4OA3 Event Follow-up
.1 Unit Trip - May 8, 2007
a. Inspection Scope
The inspectors responded to a Unit trip on May 8, 2007. The inspectors observed operator actions in the control room, equipment and operator response in the plant, and discussed the trip with operations, engineering and licensee management to gain an understanding of the event and assess follow-up actions. The inspectors reviewed operator actions taken in accordance with licensee procedures and reviewed unit and system indications to verify the actions and system responses were as expected. The inspectors discussed the trip with the licensees root cause team and assessed the teams action to gather, review, and assess information. The inspectors also reviewed the initial investigation, event response information, and proposed actions.

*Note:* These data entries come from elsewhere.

-- ==== Sys2Proof/Machine/Tiles.lean ====
section
/-! DEFINITION. Tiles: dispatch, start, finish and the tile timer (R361 to R365), and the end of a launch (R164, R319, R381). -/
namespace Sys2Proof.Machine

/-- The front end runs: the module is powered, not in HOLD and not in a device reset (R385, R430). -/
def State.feRuns (s : State) : Bool := s.pw.on && !s.inHold && !s.fe.rstBusy

/-- A launch has a tile for the core: a placed one binds it, a free one has an undispatched tile and the core in its set (R361). -/
def Launch.offers (la : Launch) (c : CoreId) : Bool :=
  !la.stopping &&
    (if la.placed then la.binds.any (·.1 == c)
     else decide (la.next < la.ntile) && decide (la.csbase ≤ c.toNat) && decide (c.toNat < la.csbase + la.cscnt))

/-- The launch that a free core goes to (R362): a PLACED node of the step, then placed launches, then free launches, each in the order
the launches started. -/
def State.launchFor (s : State) (c : CoreId) : Option Nat :=
  let l := s.launches.entries.filter fun e => e.2.offers c
  match l.find? (fun e => e.2.placed && e.2.queue == 0xFFFF) with
  | some e => some e.1
  | none =>
    match l.find? (fun e => e.2.placed) with
    | some e => some e.1
    | none => (l.head?).map (·.1)

/-- A free core: every group of its last tile has finished and its store buffer is empty (R362). -/
def State.coreFree (s : State) (c : CoreId) : Bool := (s.core c).launch.isNone && (s.core c).sb.isEmpty

/-- A free launch's tile goes to the lowest-numbered free core that R361 allows, on a floe other than those of `busy` (R362). -/
def State.lowestFree (s : State) (l : Nat) (la : Launch) (c : CoreId) (busy : List Floe) : Bool :=
  !busy.contains (floeOf c) &&
    !((List.range (c.toNat - la.csbase)).any fun i =>
      let b : CoreId := BitVec.ofNat 20 (la.csbase + i)
      s.coreFree b && s.launchFor b == some l && !busy.contains (floeOf b))

/-- The floes that have received a tile in the dispatch cycle, once the core receives one: in the cycle under way, or in the next one when its
floe has had its tile or a lower core than the cycle allows is meant; none when the core is not the one that either cycle's tile goes to (R361,
R362). A time code ends the cycle under way. (DEDUCED, log entry 45; unsafe.) -/
def State.dispatchCycle (s : State) (l : Nat) (la : Launch) (c : CoreId) : Option (List Floe) :=
  let now := s.fe.dispatched
  if la.placed then some (if now.contains (floeOf c) then [floeOf c] else now ++ [floeOf c])
  else if s.lowestFree l la c now then some (now ++ [floeOf c])
  else if s.lowestFree l la c [] then some [floeOf c]
  else none

/-- Writes back the dirty lines of a core's L1 as far as its slice accepts them; true when none is left (R164, R194). -/
def State.flushL1 (s : State) (c : CoreId) : State × Bool :=
  ((s.core c).l1.entries.filter fun e => e.2.dirty != 0).foldl (fun (a : State × Bool) e =>
    match a.1.l1Evict c e.1 with
    | some s => (s, a.2)
    | none => (a.1, false)) (s, true)

/-- TILE_DISPATCH: a free core receives a tile of the launch, with the state of R43, R64 and R74; its registers of R71 are written. The
L1 is invalid unless the launch's own earlier tiles filled it (R19, R164). -/
def tileDispatchOp (l : Nat) (c : CoreId) (s : State) : State :=
  match s.launches.get? l with
  | none => s
  | some la =>
    if !s.feRuns || !s.coreFree c || s.launchFor c != some l then s
    else
      match s.dispatchCycle l la c with
      | none => s
      | some floes =>
        let own := (s.core c).l1of == some l
        let r := if own then (s, true) else s.flushL1 c
        if !r.2 then r.1
        else
          let k := r.1.core c
          let k1 := { Core.init with
            launch := some l, tile := if la.placed then 0 else la.next, mode := la.bim, ngrp := BitVec.ofNat 5 la.ngrp,
            valloc := BitVec.ofNat 9 la.valloc, spadUnits := BitVec.ofNat 11 la.spad, run := 1,
            l1 := if own then k.l1 else .empty, l1of := some l, sbSerial := k.sbSerial, instSerial := k.instSerial,
            arr := { Arr.init with steps := k.arr.steps } }
          let la1 := { la with live := la.live + 1, next := if la.placed then la.next else la.next + 1,
                               binds := la.binds.filter (·.1 != c) }
          ({ r.1 with fe := { r.1.fe with dispatched := floes } }.setCore c k1).setLaunch l la1

def execTileDispatch (launch : Nat) (core : CoreId) (s : State) : Host.Outcome State Fault Refusal :=
  .next (tileDispatchOp launch core s)

/-- Words 12 to 15 of a core's copy of the argument block (R115, R319). -/
def State.tileWords (s : State) (la : Launch) (c : CoreId) (tile : Nat) : List Word :=
  if la.placed then
    match s.eng.shards.find? fun x => x.core == c && x.holds la.layer la.role with
    | some x =>
      [BitVec.ofNat 32 (x.wsAt (x.instOf la.layer)), place 32 16 x.rowg ||| fldN 0 16 x.kblk0,
        fldN 0 8 x.nblk ||| fldN 8 8 la.passes, BitVec.ofNat 32 la.cols]
    | none => []
  else [BitVec.ofNat 32 tile, BitVec.ofNat 32 la.ntile]

/-- LMASK of a group of a block of `t` threads (R39). -/
def lmaskOf (t g : Nat) : BitVec 32 :=
  (List.range 32).foldl (fun m l => if 32 * g + l < t then m ||| (1#32) <<< l else m) 0

/-- The state of a group at launch (R43). -/
def Launch.group (la : Launch) (args : List Word) (g : Nat) : Group :=
  { Group.init with
    pc := BitVec.ofNat 48 la.entry, exec := lmaskOf la.nthr g, lmask := lmaskOf la.nthr g,
    sregs := (List.range 16).foldl (fun t i => if args.getD i 0 = 0 then t else t.put i (args.getD i 0)) .empty }

/-- TILE_START: the groups of a dispatched tile start, once their island runs, and the tile's timer with a time-stamp of the island (R362, R365,
R392, R393, R445). -/
def tileStartOp (c : CoreId) (s : State) : State :=
  let k := s.core c
  match k.launch with
  | none => s
  | some l =>
    match s.launches.get? l with
    | none => s
    | some la =>
      if k.started || la.stopping || !s.feRuns || !(s.clu (cluOf c)).runs || (s.clu (cluOf c)).draining then s
      else
        let args := la.args.take 12 ++ (s.tileWords la c k.tile ++ (la.args.drop 12).drop (s.tileWords la c k.tile).length)
        let t := s.stampOf (cluOf c)
        t.2.setCore c { k with
          started := true, timer := some t.1, held := 0,
          groups := (List.range la.ngrp).foldl (fun t g => t.put g (la.group args g)) .empty }

def execTileStart (core : CoreId) (s : State) : Host.Outcome State Fault Refusal := .next (tileStartOp core s)

/-- The core holds no block any more; its island may idle from now on (R445). -/
def State.freeCore (s : State) (c : CoreId) (f : Core → Core) : State :=
  let k := s.core c
  let s1 := s.setCore c (f { k with launch := none, started := false, timer := none })
  s1.setClu (cluOf c) { s1.clu (cluOf c) with idleSince := s1.tb.now }

/-- TILE_FINISH: every group has finished, the store buffer is empty, every outstanding answer has come and the router has read every FNPUT's
range (R234, R362). The core's groups count as arrived at the barriers of its launch from now on (R171). A group whose
remote store was lost stops the kernel at the launch's end (R267). (DEDUCED, log entry 45; unsafe.) -/
def tileFinishOp (c : CoreId) (s : State) : State :=
  let k := s.core c
  match k.launch with
  | none => s
  | some l =>
    match s.launches.get? l with
    | none => s
    | some la =>
      if !s.feRuns || la.stopping || !k.started || !(k.groups.vals.all (·.fin)) || !k.sb.isEmpty || !k.ucOut.isEmpty ||
          !k.puts.isEmpty then s
      else
        let lost := (k.groups.entries.filter fun e => e.2.lostStore).map fun e => (c, BitVec.ofNat 4 e.1, e.2.lastPc, e.2.lostCode)
        let la1 := { la with live := la.live - 1, lost := la.lost ++ lost, ended := la.ended ++ [c],
                             cluBar := la.cluBar.filter (·.2 != c.toNat) }
        (s.freeCore c fun k => { k with run := 0 }).setLaunch l la1

def execTileFinish (core : CoreId) (s : State) : Host.Outcome State Fault Refusal := .next (tileFinishOp core s)

/-- The cores on which a tile of the launch is resident. -/
def State.coresOf (s : State) (l : Nat) : List CoreId :=
  (s.cores.entries.filter fun e => e.2.launch == some l).map fun e => BitVec.ofNat 20 e.1

/-- The launch has nothing more to run: every tile has finished, or a kernel error has stopped it and every store that had issued has
drained (R362, R381). -/
def State.launchOver (s : State) (l : Nat) (la : Launch) : Bool :=
  if la.stopping then (s.coresOf l).all fun c => (s.core c).sb.isEmpty && (s.core c).ucOut.isEmpty
  else la.live == 0 && (if la.placed then la.binds.isEmpty else la.next == la.ntile)

/-- The cores whose L1 a launch's tiles filled. -/
def State.cachesOf (s : State) (l : Nat) : List CoreId :=
  (s.cores.entries.filter fun e => e.2.l1of == some l).map fun e => BitVec.ofNat 20 e.1

/-- The lowest-numbered core whose lost store stops the kernel at the launch's end (R267, R319). The core records the error unless
it already runs another tile. -/
def State.lostAtEnd (s : State) (l : Nat) (la : Launch) : State × Launch :=
  la.lost.foldl (fun (a : State × Launch) x =>
    let k := a.1.core x.1
    let s1 := if k.launch.isNone && k.l1of == some l && !k.errSeen then
        a.1.setCore x.1 { k with errValid := true, errGrp := x.2.1, errCode := x.2.2.2, epc := x.2.2.1, errSeen := true, run := 2 }
      else a.1
    let low := a.2.errCode == 0 || x.1 < a.2.errCore
    (s1, { a.2 with errCore := if low then x.1 else a.2.errCore, errCode := if low then x.2.2.2 else a.2.errCode })) (s, la)

/-- A stopped core takes part in no barrier it had not left: its rounds of BARRIER descriptors count as taken. -/
def State.leaveBarriers (s : State) (c : CoreId) : State :=
  { s with descs := ⟨s.descs.entries.map fun e =>
      (e.1, if e.2.isBarrier && e.2.put_.has c.toNat then { e.2 with taken := e.2.taken.put c.toNat (e.2.put_.get c.toNat 0) } else e.2)⟩ }

/-- The cores that a kernel error has stopped are free again; what the routers had still to read of their FNPUTs is dropped. A core that has
recorded an error keeps RUN 2 until its next tile, another one is idle. (DEDUCED, log entry 45; unsafe.) -/
def State.releaseCores (s : State) (l : Nat) : State :=
  (s.coresOf l).foldl (fun s c =>
    ((s.freeCore c fun k => { k with groups := .empty, ucRes := [], puts := [], run := if k.errSeen then 2 else 0 }).leaveBarriers c)) s

/-- What a launch's end reports: the LAUNCH reply (R319), or the end of its step-program node (R116). -/
def State.reportLaunch (s : State) (l : Nat) (la : Launch) : State :=
  let s1 := { s with launches := s.launches.del l }
  if la.queue != 0xFFFF then
    s1.finishPkt la.queue la.serial la.errCode 0 0 (if la.errCode == 0 then 0 else la.errCore.setWidth 32)
  else if la.errCode != 0 then s1.nodeFails la.node (if la.anyPoison then 0x0301 else la.errCode)
  else
    let s2 := s1.nodeDone la.node
    if s2.eng.failCode != 0 && !s2.stepRuns then s2.closeFailed else s2

/-- LAUNCH_COMPLETE: the release of R164, which writes back every dirty L1 line of the launch and performs every store of it, and then
its report. A command that finds a line or a store still to do advances the release and leaves the launch. -/
def launchCompleteOp (l : Nat) (s : State) : State :=
  match s.launches.get? l with
  | none => s
  | some la =>
    if !s.feRuns || !s.launchOver l la then s
    else
      let ids := s.cachesOf l
      let r := ids.foldl (fun (a : State × Bool) c =>
        let b := a.1.flushL1 c; (b.1, a.2 && b.2)) (s, true)
      let queued := (r.1.clus.vals.any fun k => k.stq.any fun e => e.lid == some l) ||
        r.1.cores.vals.any fun k => k.ucOut.any fun u => u.store && u.lid == some l
      if !r.2 || queued then r.1
      else
        let e := r.1.lostAtEnd l la
        (e.1.releaseCores l).reportLaunch l e.2

def execLaunchComplete (launch : Nat) (s : State) : Host.Outcome State Fault Refusal := .next (launchCompleteOp launch s)

/-- TILE_TIMER_EXPIRY: a tile whose timer, read with a time-stamp of its island, exceeds 4 × BOUND × 64 ns before its last group finishes
resets the device (R365, R392). -/
def tileTimerExpiryOp (c : CoreId) (s : State) : State :=
  let k := s.core c
  match k.launch, k.timer with
  | some l, some t =>
    let now := s.stampOf (cluOf c)
    let ran := now.1.toNat - t.toNat - k.held.toNat
    if s.feRuns && !(k.groups.vals.all (·.fin)) && decide (4 * (s.launches.get l .init).bound * 64 < ran) then now.2.deviceReset .tilehang
    else s
  | _, _ => s

def execTileTimerExpiry (core : CoreId) (s : State) : Host.Outcome State Fault Refusal := .next (tileTimerExpiryOp core s)

end Sys2Proof.Machine
end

The licensees investigation identified that the Unit tripped when trouble shooting was taking place on a position indicator for the B feed regulating valve. The licensees investigation determined the maintenance staff inadvertently removed power from the FRV instead of the position indicator for that valve as was originally intended. The removal of power from the B FRV caused the valve to close and the plant tripped automatically on low steam generator level in less than one minute. All safety functions operated as expected. The inspectors also reviewed the initial licensee notification to verify that it met the requirements of 10 CFR 50.72.
b. Findings
Introduction:
A Green self-revealed finding with no associated violation was identified after an unplanned reactor trip resulted from the licensees failure to follow work order instructions. Specifically, while performing maintenance on the main feedwater regulating valve position indicator, the technician disconnected the power to the valve controller instead of the valve position indicator. The power loss caused the closure of the valve which led to a reactor trip on steam generator low feedwater level.

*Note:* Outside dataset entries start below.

-- ==== Sys2Proof/Machine/Debug.lean ====
section
/-! DEFINITION. Observation: the FIFO of PC samples (R401 to R403), event counters and the trigger (R404 to R406), and the trace FIFO
(R408 to R410). -/
namespace Sys2Proof.Machine

/-- The host reaches the debug pages: the module is powered and READY and not in HOLD (R416, R430). -/
def State.dgOpen (s : State) : Bool := s.pw.on && s.ready && !s.inHold

/-- A DG_ write is rejected; DG_ERR keeps the first code since VALID was cleared (R404, R412). -/
def State.dgErr (s : State) : State :=
  { s with dg := { s.dg with errV := true, errCode := if s.dg.errV then s.dg.errCode else 0x0104 } }

/-- A FIFO takes an entry; a full one drops it and puts a gap marker in place of the newest stored entry (R23). Further entries that find it
full are dropped, and the marker stays as it is, as in the table of R334. The first flag tells that the entry was dropped, the second that a
marker was stored. (DEDUCED, log entry 36; unsafe.) -/
def fifoPut (cap : Nat) (l : List FifoEnt) (e gap : FifoEnt) : List FifoEnt × Bool × Bool :=
  if l.length < cap then (l ++ [e], false, false)
  else if (l.getLast?.map (·.gap)).getD false then (l, true, false)
  else (l.dropLast ++ [gap], true, true)

/-! ### PC samples -/

/-- The entries of R402: a sample, an extension, a gap marker. -/
def pcsEntry (kind : Nat) (w0 : Word) (pcHi : BitVec 16) (stall grp : BitVec 4) (core : CoreId) (time : BitVec 64) : FifoEnt :=
  { words := [w0, fld 28 stall ||| fld 24 grp ||| fldN 22 2 kind ||| fld 0 pcHi, core.setWidth 32, lowW time], pois := 0, gap := kind == 2 }

def Debug.pcsPut (d : Debug) (e : FifoEnt) (time : BitVec 64) : Debug :=
  let r := fifoPut 16384 d.pcs e (pcsEntry 2 0x107 0 0 0 0 time)
  if r.2.1 then { d with pcs := r.1, pcsGap := d.pcsGap || r.2.2, pcsLost := d.pcsLost + 1 }
  else { d with pcs := r.1, pcsHi := some (highW time) }

/-- A sample at the collector: dropped while it is busy, else stored, with the extension entry of R401 before it when TIME[63:32] differs
from the previous stored entry's. -/
def Debug.sample (d : Debug) (e : FifoEnt) (time now : BitVec 64) (busy : Bool) : Debug :=
  let d0 := { d with pcsTotal := d.pcsTotal + 1 }
  if busy then { d0 with pcsLost := d.pcsLost + 1 }
  else
    let d1 := { d0 with pcsAt := some now }
    let d2 := if d.pcsHi == some (highW time) then d1 else d1.pcsPut (pcsEntry 1 (highW time) 0 0 0 0 time) time
    d2.pcsPut e time

/-- The cluster is selected for sampling (R400). -/
def Debug.selects (d : Debug) (c : Clu) : Bool :=
  d.pcsEn && (d.pcsAll || floeOfClu c == d.pcsFloe) && c.toNat % 128 % 2 ^ d.pcsCstr.toNat == 0

/-- The first of `n` indices from `start` on, wrapping, that satisfies `p`. -/
def nextFrom (n start : Nat) (p : Nat → Bool) : Option Nat := ((List.range n).map fun i => (start + i) % n).find? p

/-- A read of DG_PCS_POP0 pops the head entry, or repeats the last word delivered and sets UNDERRUN on an empty FIFO (R22, R403). -/
def State.popPcs (s : State) : List Word × State :=
  match s.dg.pcs with
  | [] => (s.dg.pcsPop, { s with dg := { s.dg with pcsUnder := true } })
  | e :: t => (e.words, { s with dg := { s.dg with pcs := t, pcsPop := e.words, pcsPois := (e.pois &&& 0xF) <<< 4 } })

/-- A page's read completes with what a pop delivers; with zeros while the page is not reached (R416, R430). -/
def State.popTo (s : State) (n : RdSize) (pop : State → List Word × State) : State :=
  if s.dgOpen then (pop s).2.complete .ok (popBytes n (pop s).1) else s.complete .ok (List.replicate n.bytes 0)

/-- DG_PCS_POP0. -/
def dgPcsPop0Op (n : RdSize) (s : State) : State := s.popTo n State.popPcs

def execDgPcsPop0 (n : RdSize) (s : State) : Host.Outcome State Fault Refusal := .next (dgPcsPop0Op n s)

/-! ### The trace FIFO -/

/-- A marker of R410. -/
def traceMark (kind w1 w2 w3 : Word) : FifoEnt := { words := [kind, w1, w2, w3, 0, 0, 0, 0], pois := 0, gap := kind == 0xF }

def Debug.tracePut (d : Debug) (e : FifoEnt) (hi lo : Word) : Debug :=
  let r := fifoPut 4096 d.tr e (traceMark 0xF 0x107 lo hi)
  let d1 := { d with tr := r.1, trTotal := d.trTotal + 1 }
  if r.2.1 then { d1 with trGap := d.trGap || r.2.2 } else { d1 with trHi := some hi }

/-- An entry enters the trace FIFO, after an extension entry when TIME[63:32] differs from the previous stored entry's (R409). -/
def Debug.trace (d : Debug) (e : FifoEnt) (hi lo : Word) : Debug :=
  (if d.trHi == some hi then d else d.tracePut (traceMark 1 0 lo hi) hi lo).tracePut e hi lo

/-- WATCH_RECORD: the oldest record that waits at a root reaches the front end (R409). -/
def watchRecordOp (did : DescId) (rowg : BitVec 16) (s : State) : State :=
  match s.dg.waiting.find? fun r => r.desc == did && r.rowg == rowg with
  | none => s
  | some r =>
    let d := { s.dg with waiting := s.dg.waiting.erase r }
    { s with dg := d.trace { words := r.words, pois := 0, gap := false } r.hi (wordAt r.words 2) }

def execWatchRecord (desc : DescId) (rowg : BitVec 16) (s : State) : Host.Outcome State Fault Refusal :=
  .next (watchRecordOp desc rowg s)

/-- A read of DG_TR_POP0 (R403, R410). -/
def State.popTrace (s : State) : List Word × State :=
  match s.dg.tr with
  | [] => (s.dg.trPop, { s with dg := { s.dg with trUnder := true } })
  | e :: t => (e.words, { s with dg := { s.dg with tr := t, trPop := e.words, trPois := e.pois } })

/-- DG_TR_POP0. -/
def dgTrPop0Op (n : RdSize) (s : State) : State := s.popTo n State.popTrace

def execDgTrPop0 (n : RdSize) (s : State) : Host.Outcome State Fault Refusal := .next (dgTrPop0Op n s)

/-! ### Counters and the trigger -/

/-- An event code that R404 defines. -/
def eventOk (e : Nat) : Bool := e ≤ 0x0E || (0x10 ≤ e && e ≤ 0x1B)

/-- DG_CSELn: selects the event and clears the counter, or is rejected for a reserved code (R404, R405). -/
def dgCselWriteOp (c : Clu) (n : BitVec 3) (v : Word) (s : State) : State :=
  if !s.pw.on || s.excluded (floeOfClu c) then s
  else if !eventOk (fieldN v 0 8) then s.dgErr
  else
    let k := s.island c
    s.setClu c { k with csel := k.csel.put n.toNat (bits v 0 8), cnt := k.cnt.put n.toNat 0 }

def execDgCselWrite (clu : Clu) (n : BitVec 3) (v : Word) (s : State) : Host.Outcome State Fault Refusal :=
  .next (if s.dgOpen then dgCselWriteOp clu n v s else s)

/-- DG_CCTL.CLR sets the eight counters to 0 (R405). -/
def dgCctlClrOp (c : Clu) (s : State) : State :=
  if !s.pw.on || s.excluded (floeOfClu c) then s else s.setClu c { s.island c with cnt := .empty }

def execDgCctlClr (clu : Clu) (s : State) : Host.Outcome State Fault Refusal := .next (if s.dgOpen then dgCctlClrOp clu s else s)

/-- A write to DG_TRIG_CTL: ACT is set, and with ARM 1 the action is armed for AT, unless R406 rejects it. -/
def dgTrigArmOp (v : Word) (s : State) : State :=
  let d := s.dg
  let act : BitVec 2 := bits v 24 2
  if !s.pw.on then s
  else if act == 3 then s.dgErr
  else if !bitAt v 31 then { s with dg := { d with trigAct := act } }
  else if d.trigAt.toNat < s.tb.now.toNat + 2048 || d.armed then s.dgErr
  else
    { s with
      dg := { d with trigAct := act, armed := true, armAt := d.trigAt, acts := d.acts ++ [(d.trigAt, act)] } }

def execDgTrigArm (v : Word) (s : State) : Host.Outcome State Fault Refusal := .next (if s.dgOpen then dgTrigArmOp v s else s)

/-- The markers of the actions that an island has applied and the trace FIFO has not recorded (R406, R410). -/
def Debug.markActs (d : Debug) (n : Nat) : Debug :=
  { ((d.acts.take n).drop d.trigMark).foldl (fun d a => d.trace (traceMark 2 (a.2.setWidth 32) (lowW a.1) (highW a.1)) (highW a.1) (lowW a.1)) d with
    trigMark := max d.trigMark n }

/-- TRIGGER_ACTION: an island that runs has applied the armed actions up to the code it has latched, each once, and the trace FIFO records each
action once, as a marker timed at AT (R406). The latch itself applies them (TIME_CODE); this command is the record of it, and applies what an island
that has counted nothing since reset has not looked at. (DEDUCED, log entry 36; unsafe.) -/
def triggerActionOp (c : Clu) (s : State) : State :=
  let k := s.island c
  if !s.pw.on || !k.runs then s
  else { s with dg := s.dg.markActs k.trigSeen }.setClu c k

def execTriggerAction (clu : Clu) (s : State) : Host.Outcome State Fault Refusal := .next (triggerActionOp clu s)

end Sys2Proof.Machine
end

Discussion: On May 8, 2007, an I&C technician was performing maintenance in the control room EC-01 panel on a failed main feedwater regulation valve position indicator (POI-0703) that indicates the feedwater valve position for the "B" steam generator.
While measuring the loop current per Step 10-B of work order (WO) 00325275 (a non-safety related work order), the technician obtained a verbal peer check to ensure that the work order was referring to link 32. After the verbal peer check, the technician proceeded to slide open what he believed was link 32. In reality, the link that he slid open was the adjacent link 33, which supplied power to the valve controller. The opening of link 33 removed power from the valve controller causing the valve to close.

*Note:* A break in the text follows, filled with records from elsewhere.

/-- The packet with a serial number stands in queue `q` and has started. -/
structure Started (t : State) (q : QId) (serial : Nat) : Prop where
  there : ∃ y ∈ (t.queue q).pkts, y.serial = serial
  started : ∀ y ∈ (t.queue q).pkts, y.serial = serial → y.st = .started

/-- The front end works: power is on, the module is not in HOLD and no device reset is under way. -/
structure FrontEnd (s : State) : Prop where
  hold : s.inHold = false
  power : s.pw.on = true
  reset : s.fe.rstBusy = false

/-- HOLD (R430): every listed queue holds with E_HOLD and no packet, every launch is gone and every port is off. -/
structure Held (t : State) : Prop where
  hold : t.inHold = true
  queue : ∀ q, (t.queue q).st = .hold ∧ (t.queue q).code = 0x0501
  queues : ∀ q x, t.queues.get? q = some x → x.st = .hold ∧ x.code = 0x0501 ∧ x.pkts = []
  launches : t.launches = .empty
  ports : ∀ p x, t.ports.get? p = some x → x.st = .off ∧ x.en = false

/-- The memories are in canonical form, and BAR4's window is aligned to its size and ends within 16 TiB (R451). -/
structure State.Inv (s : State) : Prop where
  mem : s.mem.wf = true
  ws : s.ws.wf = true
  barLog : 30 ≤ s.host.barLog ∧ s.host.barLog ≤ 44
  aligned : s.fe.hwin.toNat % 2 ^ s.host.barLog = 0
  within : s.fe.hwin.toNat + 2 ^ s.host.barLog ≤ 2 ^ 44

end Sys2Proof.Machine
end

The valve closure terminated feedwater flow to the "B" steam generator. Shortly after, an automatic reactor trip occurred due to low feedwater level in the "B" steam generator.
After performing a cause analysis, the licensee determined that the opening of the incorrect link was due to not performing an adequate peer check in the control room back panel with limited access. The verbal peer check method was not an approved method for performing a peer check. Plant standards and management expectations required positive verification by the checker to validated the performer is manipulating the correct component.
Analysis:
The inspectors concluded that the failure to follow work order instructions was a performance deficiency warranting a significance evaluation. The inspectors determined that the performance deficiency was more than minor in accordance with IMC 0612 "Power Reactor Inspection Reports," Appendix E, "Examples of Minor Issues," Example 4b, because the failure to follow work instructions resulted in a reactor trip. Specifically, the technicians opened link 33 vice link 32.
The inspectors assessed the finding using IMC 0609, Appendix A, "Determining the Significance of Reactor Inspection Findings for At-Power Situations," and determined that the Initiating Events cornerstone was effected. This finding is of very low safety significance (Green) since there was no impact on safety related equipment or mitigation functions availability. The finding also has a cross-cutting aspect in the area of human performance, because the licensee failed to use adequate human error prevention techniques. (H.4(a))
Enforcement:
No violation of regulatory requirements was identified. This issue is considered to be a Finding (FIN 05000255/2007004-04, Reactor Trip Caused by Human Performance Error). The licensee entered this finding into their corrective action program as CAP 01087757.
.2 (Closed) Licensee Event Report (LER) 05000255/2007004-00: Shutdown Cooling Train
Inoperable Between April 25, 2006, and April 30, 2006, the licensee isolated one train of shutdown cooling to perform maintenance on a valve. During the maintenance, the plant was in mode 6, low water level, and TS 3.9.5 required two trains of shutdown cooling to be operable. Contrary to the TS requirement, the licensee had only one train of shutdown cooling operable. The inspectors previously reviewed this condition and issued NCV 05000255/2007002-04. No additional findings were identified. This LER is closed.
4OA5 Other Activities
.1 (Closed) (Unresolved Item) URI 05000255/2007002-02: Emergency Action Level (EAL)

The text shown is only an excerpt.